Pricing (Premium Tier)

Operation Cost
Ingest (per 1M tokens) $2.00
Index (per library) $5.00 - $50.00 (depends on size)
Query (per query) $0.10 - $2.00 (depends on complexity)
Storage (per GB/month) $0.50

Why premium:

  • Compute-intensive (lots of LLM calls)
  • Storage-intensive (versioned codebases)
  • High value (saves weeks of manual exploration)

Use Cases

1. Legacy Code Understanding

"I inherited a 500K line Fortran codebase.

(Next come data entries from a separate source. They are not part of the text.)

-- ==== Sys2Proof/Config.lean ====
section
/-! DEFINITION. What an implementation fixes and the spec leaves open: the named parameters of 00_scope.md R8 and
the randomness source. `State` carries a `Params`, so that a statement about every state holds for every value of the
parameters (DESIGN CHOICE, log 2); the random byte is a free value (log 3). -/

namespace Sys2Proof

/-- TIMER_COUPLING (R8, R76, R80, D11). -/
inductive TimerCoupling where
  | perStep       -- `PER_STEP`: the timers are decremented at the end of a step
  | externalTick  -- `EXTERNAL_TICK`: the timers are decremented only by the host's `tick()`
  deriving DecidableEq, Repr

/-- KEY_INDEX_POLICY (R8, R125, D8). -/
inductive KeyIndexPolicy where
  | fault      -- `FAULT`: a key index of 16 or more raises KeyIndexOutOfRange
  | lowNibble  -- `LOW_NIBBLE`: the key is the low nibble of the value
  deriving DecidableEq, Repr

/-- VF_ORDER (R8, R100, D5): which of the two writes of 8XY4 to 8XYE comes last. -/
inductive VfOrder where
  | flagThenResult  -- `FLAG_THEN_RESULT`: for x = 0xF, VF ends holding the arithmetic result
  | resultThenFlag  -- `RESULT_THEN_FLAG`: for x = 0xF, VF ends holding the flag
  deriving DecidableEq, Repr

/-- The 80 bytes of the parameter FONT, in address order from 0x050 (R8, R31, D16). -/
abbrev Font := Vector Byte 80

/-- The parameters of 00_scope.md R8 that are fixed for a core. -/
structure Params where
  timerCoupling  : TimerCoupling
  font           : Font
  keyIndexPolicy : KeyIndexPolicy
  vfOrder        : VfOrder
  deriving DecidableEq, Repr

/-- RANDOM (R8, R37, R112, D20): the byte the randomness source answers at the k-th draw. A FREE VALUE with no body:
nothing can be proved about which byte it is (log 3). -/
opaque Config.randomByte : Nat → Byte

end Sys2Proof
end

Help me understand the data flow."

2. API Discovery

"How do I create a NURBS surface with specific knot vectors?"

3. Impact Analysis

"What would break if I deprecated this function?"

4. Onboarding

"Explain the architecture of this codebase to a new developer."

5. Code Review Assistance

"Does this change follow the patterns used elsewhere in the codebase?"

Implementation Phases

Phase 1: MVP

  • Basic ingest (git clone, tarball upload)
  • Code chunker (Python, JavaScript, C++)
  • eXist-db storage
  • Simple RLM query (search + retrieve)

Phase 2: Full Chunkers

  • Prose chunker
  • Structured chunker (YAML/JSON/XML)
  • Tabular chunker
  • WASM chunker SDK

Phase 3: Deep Indexing

  • Call graph extraction
  • Type hierarchy
  • Cross-reference index
  • Incremental re-indexing on changes

Phase 4: Advanced Queries

  • Multi-turn conversations about code
  • "What if" analysis
  • Code generation informed by codebase patterns

"Finally understand the codebase you inherited."